Indirect prompt injection turns AI governance into an access-control problem. Once an agent can interpret untrusted text and call tools, the security model has to assume that content may become command. That means teams should align their AI controls with NIST AI Risk Management Framework governance expectations and use the OWASP Top 10 for Agentic Applications 2026 to stress-test tool abuse, context poisoning, and autonomous action paths.

Identity blast radius will become the deciding metric for agentic AI programmes. When access is persistent, the question is not only whether an agent is authenticated, but how far a single compromised instruction can travel across systems. The post implicitly points to a future where least privilege, execution boundaries, and task-scoped permissions matter more than model accuracy as operational controls.

AI teams should expect security reviews to move upstream into architecture decisions about tool wiring, not just prompt filtering. If agents can reach files, mailboxes, and administration interfaces, every connector becomes part of the control plane and every permission becomes a potential failure path.

For practitioners

Classify AI agents as non-human identities Inventory every agent, connector, and automation path as an identity with defined permissions, not as a feature of an application. That inventory should include read, write, and execution rights so ownership and review are explicit.
Separate model interpretation from system execution Require a deterministic policy layer between LLM output and any action that changes state, sends messages, or retrieves sensitive data. The model can propose, but a controlled workflow must decide what runs.
Restrict tool access by task scope Grant only the minimum tools and data sources an agent needs for a single workflow, then revoke access when the task ends. This reduces the damage window if malicious content influences the model.
Add human approval for high-impact actions Insert review gates before actions such as data export, account changes, external messaging, or privilege escalation. The approval step should be mandatory when the agent crosses from analysis into execution.

Key takeaways

Indirect prompt injection is an authority problem because trusted AI agents can be manipulated into executing unintended actions.
Non-deterministic model behaviour makes classic web injection controls insufficient on their own for agentic AI environments.
Teams need deterministic policy layers, tight tool scoping, and human approval gates to contain the blast radius of compromised agents.
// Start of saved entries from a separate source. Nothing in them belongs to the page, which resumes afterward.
/-- The answer of a failed read (R221). -/
theorem exec_evRdresp_failed (hf : s.fault = 0#8) (hp : s.phase = .listenRead) (d : Bytes) (n r q : Nat) :
    exec (.evRdresp false d n r q) s = .next (resumeListening (s.setStatus (setRdFail s.status true))) := by
  rw [exec, execEvRdresp, whenRunning_safe hf, if_neg (not_not_intro hp), if_pos rfl]

/-- The answer of a successful read, by its two checks (R213, R221). -/
theorem exec_evRdresp_ok (hf : s.fault = 0#8) (hp : s.phase = .listenRead) (d : Bytes) (n r q : Nat) :
    exec (.evRdresp true d n r q) s =
      if n ≠ d.length then raise .protocol s
      else if payloadOk d = false then raise .oversize s
      else .next (lwanHandoff ((s.setStatus (setRdFail s.status false)).setRxBuf d)) := by
  rw [exec, execEvRdresp, whenRunning_safe hf, if_neg (not_not_intro hp), if_neg Bool.true_eq_false.mp]

/-- Settles O33: the outcome is the model's, with the status write and the two emitted actions written out. -/
theorem failedReadResumesListening : Obligations.FailedReadResumesListening := by
  refine ⟨decode_evRdresp false, fun d n r q s hf hp => ?_⟩
  rw [exec_evRdresp_failed hf hp, setRdFail_true, resumeListening_eq, List.append_assoc]
  rfl

/-- Settles O34: both checks hold, and the hand-off is the model's with the two emitted actions written out. -/
theorem acceptedReadHandsOffTheLorawanFrame : Obligations.AcceptedReadHandsOffTheLorawanFrame := by
  refine ⟨decode_evRdresp true, fun d r q s hf hp hd => ?_⟩
  rw [exec_evRdresp_ok hf hp, if_neg (not_not_intro rfl), (payloadOk_iff d).2 hd, if_neg Bool.true_eq_false.mp,
    setRdFail_false, lwanHandoff_eq, List.append_assoc]
  rfl

/-- An answer to no transmit (R216). -/
theorem exec_evTxresp_unawaited (hf : s.fault = 0#8) (hl : s.phase ≠ .lwanTx) (hm : s.phase ≠ .meshTx) (ok : Bool) :
    exec (.evTxresp ok) s = raise .protocol s := by
  rw [exec, execEvTxresp, whenRunning_safe hf]
  cases hp : s.phase with
  | listenIdle | listenRead => rfl
  | lwanTx => exact absurd hp hl
  | meshTx => exact absurd hp hm

/-- Settles O35: each answer is one that its phase does not await, or a successful read that fails one of its checks. -/
theorem radioAnswerFaults : Obligations.RadioAnswerFaults := by
  refine ⟨fun ok d n r q s hf => ⟨fun hp => exec_evRdresp_unawaited hf hp ok d n r q, ?_, ?_⟩,
    fun ok s hf hl hm => exec_evTxresp_unawaited hf hl hm ok⟩
  · rintro hp rfl hn
    rw [exec_evRdresp_ok hf hp, if_pos hn]
    rfl
  · rintro hp rfl hn hd
    rw [exec_evRdresp_ok hf hp, if_neg (not_not_intro hn), if_pos ((payloadOk_eq_false_iff d).2 hd)]
    rfl

/-- The answer to the LoRaWAN transmit (R223). -/
theorem exec_evTxresp_lwanTx (hf : s.fault = 0#8) (hp : s.phase = .lwanTx) (ok : Bool) :
    exec (.evTxresp ok) s = .next (meshHandoff (s.setStatus (setLwTxFail s.status (!ok)))) := by
  rw [exec, execEvTxresp, whenRunning_safe hf, hp]

/-- Settles O36: the outcome is the model's, with the status write and the two emitted actions written out. -/
theorem lorawanTransmitAnswerHandsOffTheMeshPacket : Obligations.LorawanTransmitAnswerHandsOffTheMeshPacket := by
  refine ⟨decode_evTxresp, fun ok s hf hp => ?_⟩
  rw [exec_evTxresp_lwanTx hf hp, setLwTxFail_not, meshHandoff_eq, List.append_assoc]
  rfl

end Sys2Proof.Machine
end

section
/-! PROOF. Register access and reset (R227, R280 to R282). -/

namespace Sys2Proof.Machine

variable {s : State}

/-- `REG.READ` of an assigned number, by the four bytes of its register (R227). -/
theorem exec_regRead_assigned {n : Byte} {x : Word} {r : Bytes} (h : readReg s n = some x) (hr : le32 x = r) :
    exec (.regRead n) s = .next { s with result := some r } := by
  rw [exec, execRegRead, h, ← hr]
  rfl

/-- A number above 8 is not assigned (R227). -/
theorem readReg_unassigned {n : Byte} (hn : 8 < n.toNat) : readReg s n = none := by
  rw [← Option.not_isSome_iff_eq_none, readReg_isSome_iff]
  omega

/-- A register of at most 8 bits in four bytes (R227). -/
theorem le32_zeroExtend_of_le {w : Nat} (hw : w ≤ 8) (v : BitVec w) :
    le32 (v.zeroExtend 32) = [v.zeroExtend 8, 0, 0, 0] := by
  have hlow : (v.setWidth 32).extractLsb' 0 8 = v.setWidth 8 := by
    ext i hi
    simp [show i < 32 by omega]
  have hhigh : ∀ a, 8 ≤ a → a + 8 ≤ 32 → (v.setWidth 32).extractLsb' a 8 = 0 := fun a ha ha' => by
    rw [BitVec.extractLsb'_setWidth_of_le ha', extractLsb'_of_width_le v 8 (by omega)]
    rfl
  rw [le32, hlow, hhigh 8 le_rfl (by decide), hhigh 16 (by decide) (by decide), hhigh 24 (by decide) le_rfl]

/-- `REG.READ` of `PHASE` (R29, R227). -/
theorem exec_regRead_phase {r : Bytes} (hr : le32 (s.phase.code.zeroExtend 32) = r) :
    exec (.regRead 0x00) s = .next { s with result := some r } :=
  exec_regRead_assigned rfl hr

/-- Settles O38: each register's value, read as four bytes, is the one written out. -/
theorem regReadReturnsTheRegister : Obligations.RegReadReturnsTheRegister := by
  refine ⟨fun n o => decode_wordOf (code := 0x40) o (by decide) rfl rfl, fun s => ?_⟩
  have hrxPend : le32 (if s.rxPend then 1 else 0) = [if s.rxPend then 1 else 0, 0, 0, 0] := by
    cases s.rxPend with
    | false => rfl
    | true => rfl
  have hbyte : ∀ v : Byte, le32 (v.zeroExtend 32) = [v, 0, 0, 0] := fun v => by
    rw [le32_zeroExtend_of_le le_rfl, BitVec.zeroExtend, BitVec.setWidth_eq]
  exact ⟨fun hp => exec_regRead_phase (by rw [hp]; rfl), fun hp => exec_regRead_phase (by rw [hp]; rfl),
    fun hp => exec_regRead_phase (by rw [hp]; rfl), fun hp => exec_regRead_phase (by rw [hp]; rfl),
    exec_regRead_assigned rfl hrxPend, exec_regRead_assigned rfl rfl,
    exec_regRead_assigned rfl (le32_zeroExtend s.fcnt),
    exec_regRead_assigned rfl (le32_zeroExtend_of_le (by decide) s.chIdx),
    exec_regRead_assigned rfl (hbyte _), exec_regRead_assigned rfl (hbyte _), exec_regRead_assigned rfl rfl,
    exec_regRead_assigned rfl rfl⟩

/-- Settles O39: a channel of 0 to 7 is accepted, and the state is that of R281. -/
theorem resetSetsEveryRegister : Obligations.ResetSetsEveryRegister :=
  ⟨fun _ => rfl, fun _ _ _ _ hc => if_pos hc⟩

/-- Settles O40: neither value passes its check, so the instruction raises the fault where it has a step. -/
theorem unassignedOperandValuesFault : Obligations.UnassignedOperandValuesFault := by
  refine ⟨fun n s hn => ?_, fun p f c s hc => ?_⟩
  · rw [exec, execRegRead, readReg_unassigned hn]
    exact ⟨fun hf => whenRunning_safe hf _, fun hf => whenRunning_stuck hf _⟩
  · rw [exec, execEvReset, if_neg (by omega)]
    exact ⟨fun hf => whenRunning_safe hf _, fun hf => whenRunning_stuck hf _⟩

/-- Settles O41: the defaults give the reset state, whatever the state before. -/
theorem resetStateIsTheDefaultReset : Obligations.ResetStateIsTheDefaultReset :=
  ⟨fun _ => rfl, rfl, rfl, rfl, rfl, rfl, rfl⟩

end Sys2Proof.Machine
end

section
/-! PROOF. Faults: who can raise one, what it writes, and what a faulted core still does (R211, R251 to R253). -/

namespace Sys2Proof.Machine

variable {i : Instr} {s t : State}

/-- In a faulted core only reset and `REG.READ` have a step (R253). -/
theorem exec_faulted (hf : s.fault ≠ 0#8) (hr : isReset i = false) (hn : isRegRead i = false) : exec i s = .next s := by
  cases i with
  | evReset => cases hr
  | regRead => cases hn
  | evRxsig | evRdresp | evTxresp => exact whenRunning_stuck hf _
  | ctlDispatch => exact if_neg fun h => hf ((dispatchEnabled_iff s).1 h).1
  | _ => exact whenRunning_stuck hf _

/-- `CTL.DISPATCH` where one of its three conditions fails (R211, R220). -/
theorem exec_ctlDispatch_disabled (h : s.fault ≠ 0#8 ∨ s.phase ≠ .listenIdle ∨ s.rxPend = false) :
    exec .ctlDispatch s = .next s := by
  refine if_neg fun he => ?_
  obtain ⟨hf, hp, hr⟩ := (dispatchEnabled_iff s).1 he
  simp [hf, hp, hr] at h

/-- Settles O42: in a faulted core the guard of each instruction fails, and so does that of the internal step wherever it is
not enabled; with no turn to come, that step is the next. -/
theorem stepsWithNoTransitionLeaveTheCore : Obligations.StepsWithNoTransitionLeaveTheCore := by
  refine ⟨fun i s => exec_faulted, fun s h => ⟨exec_ctlDispatch_disabled h, fun ha => ?_⟩⟩
  rw [(stepRunsTheDecodedTurn s).2 ha]
  exact exec_ctlDispatch_disabled h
Standards & Framework Alignment

This section maps relevant standards and security frameworks to the operational risks and controls described in this guidance.

OWASP Agentic AI Top 10 address the attack and risk surface, while NIST AI RMF and NIST Zero Trust (SP 800-207) set the governance and control requirements practitioners need to meet.

Framework	Control / Reference	Relevance
OWASP Agentic AI Top 10		Prompt injection and tool misuse are central agentic AI risks in this article.
NIST AI RMF		AI governance and accountability are needed when model outputs drive actions.
NIST Zero Trust (SP 800-207)	PR.AC-4	Least privilege and continuous verification reduce agent blast radius.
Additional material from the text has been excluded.